In [1]:
###########################################################################
## Basic stuff
###########################################################################
%load_ext autoreload
%autoreload
from IPython.core.display import display, HTML
display(HTML("<style>.container { width:100% !important; }</style>"))
display(HTML("""<style>div.output_area{max-height:10000px;overflow:scroll;}</style>"""))
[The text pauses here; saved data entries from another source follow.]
-- ==== Sys2Proof/Certificates/Slice0/Obligations.lean ====
section
/-! DEFINITION. The statements of this model for the provers. Each docstring names the rules of the manual it states. -/

open Sys2Proof Sys2Proof.Machine Sys2Proof.Claims

/-- Tier 1. A step takes the command at the front of the queue and runs it on the state with the queue's rest; with no command waiting the
block idles, which is the model's choice (log entry 1). -/
def Obligations.StepTakesTheFront : Prop :=
  (∀ (c : Instr) (rest : List Instr) (s : State), step { s with pending := c :: rest } = exec c { s with pending := rest }) ∧
  (∀ s : State, s.pending = [] → step s = .next s)

/-- Tier 1. No command stops the block: whatever the state and the operands, a command answers a next state. Where it rests on the model's
choices, these are in log entries 3 and 136. -/
def Obligations.EveryCommandAnswers : Prop := ∀ (c : Instr) (s : State), ∃ t, exec c s = .next t

/-- Tier 2. The ALU class of the engines, slots C and L (Table CE-6, R176): what a syllable that may issue, and whose destination the bundle
has not yet written, collects for the end of its bundle; nothing but its engine changes. -/
def Obligations.EngineAluResults : Prop :=
  ∀ (s : State) (y : Syl) (d a b amt : Fin 32) (imm : BitVec 17),
    Issues s y slotCL → Unwritten (eng s y) d.val →
    let A := (eng s y).dreg a.val
    let B := (eng s y).dreg b.val
    exec (.add y d a b) s = .next (writes s y [.d d.val (A + B)] 0) ∧
    exec (.sub y d a b) s = .next (writes s y [.d d.val (A - B)] 0) ∧
    exec (.adds y d a b) s =
      .next (writes s y [.d d.val (BitVec.ofInt 32 (clamp 32 (A.toInt + B.toInt)))] (satBit 32 (A.toInt + B.toInt))) ∧
    exec (.subs y d a b) s =
      .next (writes s y [.d d.val (BitVec.ofInt 32 (clamp 32 (A.toInt - B.toInt)))] (satBit 32 (A.toInt - B.toInt))) ∧
    exec (.add2s y d a b) s =
      .next (writes s y [.d d.val (BitVec.ofInt 16 (clamp 16 (hiHalf A + hiHalf B)) ++ BitVec.ofInt 16 (clamp 16 (loHalf A + loHalf B)))]
        (satBit 16 (hiHalf A + hiHalf B) ||| satBit 16 (loHalf A + loHalf B))) ∧
    exec (.sub2s y d a b) s =
      .next (writes s y [.d d.val (BitVec.ofInt 16 (clamp 16 (hiHalf A - hiHalf B)) ++ BitVec.ofInt 16 (clamp 16 (loHalf A - loHalf B)))]
        (satBit 16 (hiHalf A - hiHalf B) ||| satBit 16 (loHalf A - loHalf B))) ∧
    exec (.and y d a b) s = .next (writes s y [.d d.val (A &&& B)] 0) ∧
    exec (.or y d a b) s = .next (writes s y [.d d.val (A ||| B)] 0) ∧
    exec (.xor y d a b) s = .next (writes s y [.d d.val (A ^^^ B)] 0) ∧
    exec (.shl y d a b) s = .next (writes s y [.d d.val (A <<< (B &&& 31))] 0) ∧
    exec (.shr y d a b) s = .next (writes s y [.d d.val (A >>> (B &&& 31))] 0) ∧
    exec (.asr y d a b) s = .next (writes s y [.d d.val (A.sshiftRight (B &&& 31).toNat)] 0) ∧
    exec (.min y d a b) s = .next (writes s y [.d d.val (BitVec.ofInt 32 (min A.toInt B.toInt))] 0) ∧
    exec (.max y d a b) s = .next (writes s y [.d d.val (BitVec.ofInt 32 (max A.toInt B.toInt))] 0) ∧
    exec (.abs y d a) s =
      .next (writes s y [.d d.val (if A = 0x80000000 then 0x7FFFFFFF else if A.msb then -A else A)]
        (if A = 0x80000000 then 0x100 else 0)) ∧
    exec (.negs y d a) s =
      .next (writes s y [.d d.val (if A = 0x80000000 then 0x7FFFFFFF else -A)] (if A = 0x80000000 then 0x100 else 0)) ∧
    exec (.clip y d a b) s = .next (writes s y [.d d.val (BitVec.ofInt 32 (min (max A.toInt (-B.toInt)) B.toInt))] 0) ∧
    exec (.mov y d a) s = .next (writes s y [.d d.val A] 0) ∧
    exec (.pack y d a b) s = .next (writes s y [.d d.val (A <<< 16 ||| (B &&& 0xFFFF))] 0) ∧
    exec (.movs y d) s = .next (writes s y [.d d.val (eng s y).st] 0) ∧
    exec (.sat16 y d a) s = .next (writes s y [.d d.val (BitVec.ofInt 32 (clamp 16 A.toInt))] (satBit 16 A.toInt)) ∧
    exec (.mulq y d a b) s =
      .next (writes s y [.d d.val (BitVec.ofInt 32 (clamp 16 (rounded (rndOf (eng s y).st) 15 (loHalf A * loHalf B))))]
        (satBit 16 (rounded (rndOf (eng s y).st) 15 (loHalf A * loHalf B)))) ∧
    exec (.addi y d a imm) s = .next (writes s y [.d d.val (A + BitVec.signExtend 32 imm)] 0) ∧
    exec (.andi y d a imm) s = .next (writes s y [.d d.val (A &&& BitVec.zeroExtend 32 imm)] 0) ∧
    exec (.ori y d a imm) s = .next (writes s y [.d d.val (A ||| BitVec.zeroExtend 32 imm)] 0) ∧
    exec (.movi y d imm) s = .next (writes s y [.d d.val (BitVec.signExtend 32 imm)] 0) ∧
    exec (.movhi y d imm) s = .next (writes s y [.d d.val (BitVec.zeroExtend 32 imm <<< 16)] 0) ∧
    exec (.shiShl y d a amt) s = .next (writes s y [.d d.val (A <<< amt.val)] 0) ∧
    exec (.shiShr y d a amt) s = .next (writes s y [.d d.val (A >>> amt.val)] 0) ∧
    exec (.shiAsr y d a amt) s = .next (writes s y [.d d.val (A.sshiftRight amt.val)] 0) ∧
    (∀ p : Fin 8, exec (.movd y d p) s = .next (writes s y [.d d.val ((eng s y).preg p.val)] 0)) ∧
    (y.slot = .c → exec (.divq y d a b) s = .next (
      if B = 0 then writes s y [.d d.val (if A.msb then 0xFFFF8000 else 0x7FFF)] 0x400
      else writes s y [.d d.val (BitVec.ofInt 32 (clamp 16 (Int.tdiv (A.toInt * 2 ^ 15) B.toInt)))]
        (satBit 16 (Int.tdiv (A.toInt * 2 ^ 15) B.toInt))))
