theorem test_wake : (out (execWakePin 1000 { devid := 9, pairselB := false, bootsel := false } asleepSt)).sys.dev = .boot ∧
    (out (execWakePin 1000 { devid := 9, pairselB := false, bootsel := false } asleepSt)).pw.bootCause = 4 := by decide +kernel

/-! ## Witnesses: nodes -/

/-- Node 16 (ring 1, position 0), powered, in a state, locked, with a boundary. -/
def node16 (f : Node → Node) : State :=
  let x : Node := { Node.init with powered := true, ident := some ident, nr.tb0Lock := true, nx.boundary := some 2560000, nx.tper := 10000, nr.cfgDone := true }
  State.reset.setNode 16 (f x)

/-- The same after 10 ms without a Sync. -/
def silentNode : State := node16 (fun x => { x with np.missA := 1000, np.missB := 1000 })

/-- A header and a record for it. -/
def hdr1 : WaleHdr := { hdr0 with ring := 1, tgtT0 := 5120000 }
def rec1 : NodeRec := { pos := 0, cmd := 0, arg := 0, edges := [{ leg := 7, st := .high, strength := 1, offset := 2559999 }], rcrcOk := true }
/-- A supplementary header for the tick in progress. -/
def hdr2 : WaleHdr := { hdr1 with supp := true, tick := 0, tgtT0 := 2560000 }

theorem witness_NodeTicksAndRecords :
    (State.reset.node 16).powered = false ∧ ((node16 id).node 16).powered = true ∧ ((node16 id).node 16).boundary.nr.tb0Lock = true ∧
      ((node16 id).node 16).boundary.nx.boundary.isSome = true ∧ ((node16 (fun x => { x with nr.tb0Lock := false })).node 16).nr.tb0Lock = false ∧
      ((node16 id).node 16).nr.mandate = none ∧ ((node16 id).node 16).nr.tsrcB = false ∧ ((node16 id).node 16).np.gotA = false ∧ ((node16 id).node 16).np.gotB = false ∧
      (silentNode.node 16).nr.tb0Lock = true ∧ 4 ≤ (silentNode.node 16).np.missA ∧ (silentNode.node 16).nr.mandate = none ∧ ((node16 id).node 16).np.missA < 4 ∧
      10000000 ≤ (Nat.min (silentNode.node 16).np.missA (silentNode.node 16).np.missB + 1) * (silentNode.node 16).nx.tper ∧ 256 < (tbDiff 300 (((node16 id).node 16).tb0At 0)).natAbs ∧
      ((node16 id).node 16).hdrOk 16 hdr1 = true ∧ ((node16 id).node 16).recOk rec1 = true ∧ ((node16 id).node 16).seqOk hdr1 = true ∧
      ((node16 id).node 16).tickOk hdr1 = true ∧ ((node16 id).node 16).dup hdr1 = false ∧ ((node16 id).node 16).lateRec hdr1 (((node16 id).node 16).tb0At (5120000 - 800 * 256)) = false ∧
      ((node16 id).node 16).lateRec hdr1 (((node16 id).node 16).tb0At (5120001 - 800 * 256)) = true ∧ ((node16 id).node 16).nc.late + 1 < 2 ^ 32 := by decide +kernel

/-- Node 16 in N-RUN, and in N-COAST on a pattern of one entry. -/
def runNode : State := node16 (fun x => { x with ns := .run })
def pat1 : CoastPat := { pver := 0, anchor := 0, period := 256000, ents := [{ leg := 0, st := .high, strength := 0, offset := 10 }] }
def coastNode : State :=
  node16 (fun x => ({ x with ns := .coast, nx.pat := pat1, nr.patValid := true, nx.coastT0 := some 2560000 }).setLeg 0 { NodeLeg.init with coastAt := some 2560000 })

theorem witness_HeadersAndSupplementaryRecords :
    (runNode.node 16).powered = true ∧ hdr2.supp = true ∧ rec1.pos = 16 % 16 ∧ hdr2.hcrcOk = true ∧ hdr2.ring = 16 / 16 ∧
      (runNode.node 16).nc.epochSeen ≤ hdr2.epoch ∧ (runNode.node 16).recOk rec1 = true ∧ (runNode.node 16).nc.wseqEpoch = none ∧ (runNode.node 16).ns = .run ∧
      hdr2.tick = (runNode.node 16).nx.tick ∧ (tbDiff hdr2.tgtT0 (runNode.node 16).t0).natAbs ≤ 256 ∧
      (∀ e ∈ rec1.edges, 1200 * 256 ≤ tbDiff (hdr2.tgtT0 + BitVec.ofNat 40 e.offset) ((runNode.node 16).tb0At (2560000 + 2559999 - 1200 * 256))) ∧
      (∀ l : Nat, l < 8 → ((runNode.node 16).leg l).execd + (((runNode.node 16).leg l).merged l rec1.edges).length ≤ 8) ∧
      hdr2.epoch < (((node16 (fun x => { x with nc.epochSeen := 3 })).node 16).nc.epochSeen) := by decide +kernel

theorem witness_NodeLegsAndFaults :
    (runNode.node 16).powered = true ∧ (runNode.node 16).ns = .run ∧ (runNode.node 16).nx.gotRegular = false ∧
      (((runNode.setNode 16 ((runNode.node 16).setLeg 7 { NodeLeg.init with edges := rec1.edges })).node 16).leg 7).edges.length = 1 ∧
      (coastNode.node 16).ns = .coast ∧ (coastNode.node 16).legDead 0 = false ∧ ((coastNode.node 16).leg 0).coastAt = some 2560000 ∧
      patNextEnt (coastNode.node 16).nx.pat 0 2560000 = some (2560010, { leg := 0, st := .high, strength := 0, offset := 10 }) ∧
      (coastNode.node 16).nx.pend = none ∧ tbDiff 2560010 2560000 < 256000 * ((coastNode.node 16).nr.coastwin : Int) ∧ CoastOk pat1 = true ∧
      (runNode.node 16).entitled 5 = true ∧ (runNode.node 16).active = true ∧ (runNode.node 16).nr.ovth0 < 32767 + 1 ∧ (runNode.node 16).nc.blkinv + 1 < 2 ^ 32 ∧
      (runNode.node 16).inScope { scope := 0, strmask := 0, cause := 1, devid := 1, wellFormed := true } = true := by decide +kernel

/-- A coasting node whose coast window has run out. -/
def overNode : State := coastNode.setNode 16 { coastNode.node 16 with nx.coastT0 := some 0, nr.coastwin := 1 }

theorem witness_NodeLegsAndFaults_window :
    (overNode.node 16).powered = true ∧ (overNode.node 16).ns = .coast ∧ (overNode.node 16).windowOver (tbNs (overNode.node 16).t0 (overNode.node 16).nx.tper) = true ∧
      (coastNode.node 16).windowOver (coastNode.node 16).t0 = false ∧ ((runNode.node 16).leg 0).delayed = none ∧ ((runNode.node 16).leg 0).lastStep = none ∧ (runNode.node 16).nr.patValid = false ∧
      (coastNode.node 16).nr.patValid = true := by decide +kernel

theorem witness_node_commands :
    ((node16 (fun x => { x with ns := .ready, nx.cmdNow := 1 })).node 16).nx.cmdNow = 1 ∧ ((node16 (fun x => { x with nr.bypHeld := 3 })).node 16).nr.bypHeld.getLsbD 1 = true ∧
      ((node16 (fun x => { x with ns := .ready, nx.cmdNow := 2 })).node 16).ns = .ready ∧ ((node16 (fun x => { x with nr.osdRun := true })).node 16).nr.osdRun = true := by
  decide +kernel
###########################################################################
## Music
###########################################################################
from myMusicPathData import myMusicPathData

###########################################################################
## Utils
###########################################################################
from timeUtils import timestat
from fileIO import fileIO
from fsUtils import fsPath, fsInfo, dirUtil, fileUtil


###########################################################################
## DB
###########################################################################
from masterManualEntries import masterManualEntries
from masterArtistNameDB import masterArtistNameDB
from mainDB import mainDB



# General

In [None]:
mme = masterManualEntries()

manDB      = masterArtistNameDB("main")
multimanDB = masterArtistNameDB("multi")

maindb = mainDB()

io = fileIO()
#maindb.setMasterDBData()   ### Full DB Access

# Find My Music

In [2]:
mmpd = myMusicPathData()
mmpdData = mmpd.findMyMusic(primeDir="O")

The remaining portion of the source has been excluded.